== EXERCISE DETAILS ==
Up to and including the line that contains "PORT_RINGS | PORT_TS_RX_ADJ", repeat each line of the data exactly, starting from the first.

◆ ◆ ◆ ◆ ◆ ◆ ◆

-- ==== Sys2Proof/Machine/RegMap.lean ====
section
/-!
DEFINITION. The registers of BAR0: their names, places, widths, reset values, access codes and fields, written
from the register index (spec/19, Tables 19.1 to 19.12) and the field tables of the chapters.
-/

namespace Sys2Proof.Machine

/-- Every register of the register index (R490), by its own name. The command and response buffers of the
mailbox are listed with them. -/
inductive RegKind where
  | DEV_ID | DEV_MODE | DEV_READY | DEV_BOOT | DEV_RESET_CAUSE | DEV_FW_SLOT
  | DEV_HOLD | DEV_READY_MAP | DEV_READY_VC | PWR_CAP | PWR_STAT | PWR_DIE
  | PWR_PMB | THM_TEMP | THM_CTL | THM_STAT | MBX_DOORBELL | MBX_STATUS
  | MBX_CTL | MBX_TIMEOUT | MBX_COUNT | MBX_CMD | MBX_RSP | EVR_CURSOR
  | EVR_STATUS | EVR_INT | EVR_INT_EN | EVR_WINDOW | EVR_OVERWRITE | EVR_SEQ
  | EVR_AO_NOW | EVR_COUNT | EVR_LOST | EVR_DROPPED | EVR_THRESH | EVR_THRESH_HIT
  | TIME_CTL | TIME_NOW | TIME_NOW_FRAC | TIME_SET | TIME_STEP | TIME_INCR
  | TIME_SLEW | TIME_PPS_IN | TIME_PPS_OUT | TIME_TARGET | TIME_INT | TIME_INT_EN
  | LCS_STATE | LCS_REQUEST | LCS_STATUS | LCS_PERMIT | LCS_OTP_LEFT | LCS_OWNER
  | DBG_STATE | DBG_EXPIRY | DBG_FAILS | DBG_CHAL_TTL | PROT_COND | PROT_ALARM
  | PROT_TAMPER_CFG | PROT_LOOP_ERR | PROT_BIST_RESULT | PROT_BIST_STAT | PROT_BIC | PROT_ERASE
  | PROT_F2 | PROT_VTHR | PROT_MAP | DIE_SCHED_STATE | DIE_SCHED_CLASS | DIE_SCHED_LOAD
  | DIE_SCHED_HOLD | DIE_VC_CLOCK | CLU_GOLD_STAT | VC_MGEN_STAT | VC_MGEN_BLOCKS | VC_MGEN_RESEEDS
  | VC_FAULTS | VC_STATE | VC_SEG | VC_MC_COUNT | VC_MC_LAST | VC_CS_SCRUB
  | VC_YIELD_MAX | VC_RUN_CYCLES | PORT_CFG | PORT_STATUS | PORT_RINGS | PORT_TS_RX_ADJ
  | PORT_TS_TX_ADJ | PORT_RX_FRAMES | PORT_RX_BYTES | PORT_TX_FRAMES | PORT_TX_BYTES | PORT_RX_FCS
  | PORT_RX_OVERSIZE | PORT_RX_BUF_DROPS | PORT_RX_DISCARDED | PORT_PAUSE_RX | PORT_PAUSE_TX | PORT_TX_LATE
  | PORT_ALG_MISMATCH | PORT_PRP_WRONG_LAN | PORT_PRP_SEQ | CAL_STAT | CAL_FRAMES | CAL_LATE
  | CAL_MAX_LAT | CAL_DISAGREE | FB_STAT | RNG_CTL | RNG_STATUS | RNG_BANKS
  | RNG_SEEDS | RNG_RESEEDS | RNG_REQS | RNG_BORROW | RNG_RETRY | RNG_WAIT
  | RNG_BANK_FAILS | DKL_CTL | DKL_STAT | DKL_REFUSED | DKL_HOLD_TO | DKL_SPLIT
  | DKL_HELD_TOTAL | DKL_LAST | DKL_RGN_BASE | DKL_RGN_SIZE | DKL_RGN_RD | DKL_RGN_WR
  | DGE_CTL | DGE_STAT | DGE_COUNT | DGE_DATA | DGE_FIN_SEQ | DGE_LAST_LEN
  | DGE_BLOCKS | DGE_RESTARTS | DGE_DIGEST | DGE_EXPECT | DGE_CMP | DGE_VERDICT_A
  | DGE_VERDICT_B | LIE_CFG | LIE_STATE | LIE_SLOT_SEL | LIE_CMD | LIE_DONE
  | LIE_JOBS | LIE_REFUSED | LIE_CLEARED | LIE_ECC | LIE_WINDOW | KS_GRANULES
  | KS_STATE | KS_REMASK | KS_ECC | KS_JOB_KEYS | KS_ROOT | DUPLEX_STATUS
  | DUPLEX_EPOCH | DUPLEX_LAG | DUPLEX_TX_SEQ | DUPLEX_RX_SEQ | DUPLEX_ERRORS | RING_CFG
  | RING_STATE | RING_HDR_ADDR | RING_BASE | RING_ARB | RING_INT | RING_TIME
  | RING_BIND | RING_TIDX | RING_DIDX | RING_FETCH | RING_OUTSTANDING | RING_DL_FAULTS
  | RING_DROPS | RING_ERR_INFO | TI_STATUS | TI_RING | TI_STREAM | TI_IMT
  | TI_KEY_QUOTA | TI_KEY_USED | TI_KEY_TOP | TI_KEY_HOME | TI_DB_REJECT | TI_BUF_FAULTS
  | TI_DL_FAULTS | TI_SCHED | TI_WIN_BASE | TI_WIN_CTL | TI_RESV | IMT_ADDR
  | IMT_DATA | IMT_CTL
deriving DecidableEq, Repr

/-- Whether PF0 may write a register (the PF0 column of R490): never, always, or while its engine is in DIAG. -/
inductive Pf0Right where
  | none | write | diag
deriving DecidableEq, Repr

/-- One register's row: BAR0 offset, the counts and strides of its indices (outermost first), width in bits,
PF0 right, and the bits that carry each access code of R12. -/
structure RegRow where
  base : Nat
  dims : List (Nat × Nat)
  width : Nat
  pf0 : Pf0Right
  rw : Nat
  wo : Nat
  w1c : Nat
  w1s : Nat
  rc : Nat
deriving DecidableEq, Repr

◆ ◆ ◆ ◆ ◆ ◆ ◆

== ANSWER TO THIS PROBLEM ==
-- ==== Sys2Proof/Machine/RegMap.lean ====
section
/-!
DEFINITION. The registers of BAR0: their names, places, widths, reset values, access codes and fields, written
from the register index (spec/19, Tables 19.1 to 19.12) and the field tables of the chapters.
-/

namespace Sys2Proof.Machine

/-- Every register of the register index (R490), by its own name. The command and response buffers of the
mailbox are listed with them. -/
inductive RegKind where
  | DEV_ID | DEV_MODE | DEV_READY | DEV_BOOT | DEV_RESET_CAUSE | DEV_FW_SLOT
  | DEV_HOLD | DEV_READY_MAP | DEV_READY_VC | PWR_CAP | PWR_STAT | PWR_DIE
  | PWR_PMB | THM_TEMP | THM_CTL | THM_STAT | MBX_DOORBELL | MBX_STATUS
  | MBX_CTL | MBX_TIMEOUT | MBX_COUNT | MBX_CMD | MBX_RSP | EVR_CURSOR
  | EVR_STATUS | EVR_INT | EVR_INT_EN | EVR_WINDOW | EVR_OVERWRITE | EVR_SEQ
  | EVR_AO_NOW | EVR_COUNT | EVR_LOST | EVR_DROPPED | EVR_THRESH | EVR_THRESH_HIT
  | TIME_CTL | TIME_NOW | TIME_NOW_FRAC | TIME_SET | TIME_STEP | TIME_INCR
  | TIME_SLEW | TIME_PPS_IN | TIME_PPS_OUT | TIME_TARGET | TIME_INT | TIME_INT_EN
  | LCS_STATE | LCS_REQUEST | LCS_STATUS | LCS_PERMIT | LCS_OTP_LEFT | LCS_OWNER
  | DBG_STATE | DBG_EXPIRY | DBG_FAILS | DBG_CHAL_TTL | PROT_COND | PROT_ALARM
  | PROT_TAMPER_CFG | PROT_LOOP_ERR | PROT_BIST_RESULT | PROT_BIST_STAT | PROT_BIC | PROT_ERASE
  | PROT_F2 | PROT_VTHR | PROT_MAP | DIE_SCHED_STATE | DIE_SCHED_CLASS | DIE_SCHED_LOAD
  | DIE_SCHED_HOLD | DIE_VC_CLOCK | CLU_GOLD_STAT | VC_MGEN_STAT | VC_MGEN_BLOCKS | VC_MGEN_RESEEDS
  | VC_FAULTS | VC_STATE | VC_SEG | VC_MC_COUNT | VC_MC_LAST | VC_CS_SCRUB
  | VC_YIELD_MAX | VC_RUN_CYCLES | PORT_CFG | PORT_STATUS | PORT_RINGS | PORT_TS_RX_ADJ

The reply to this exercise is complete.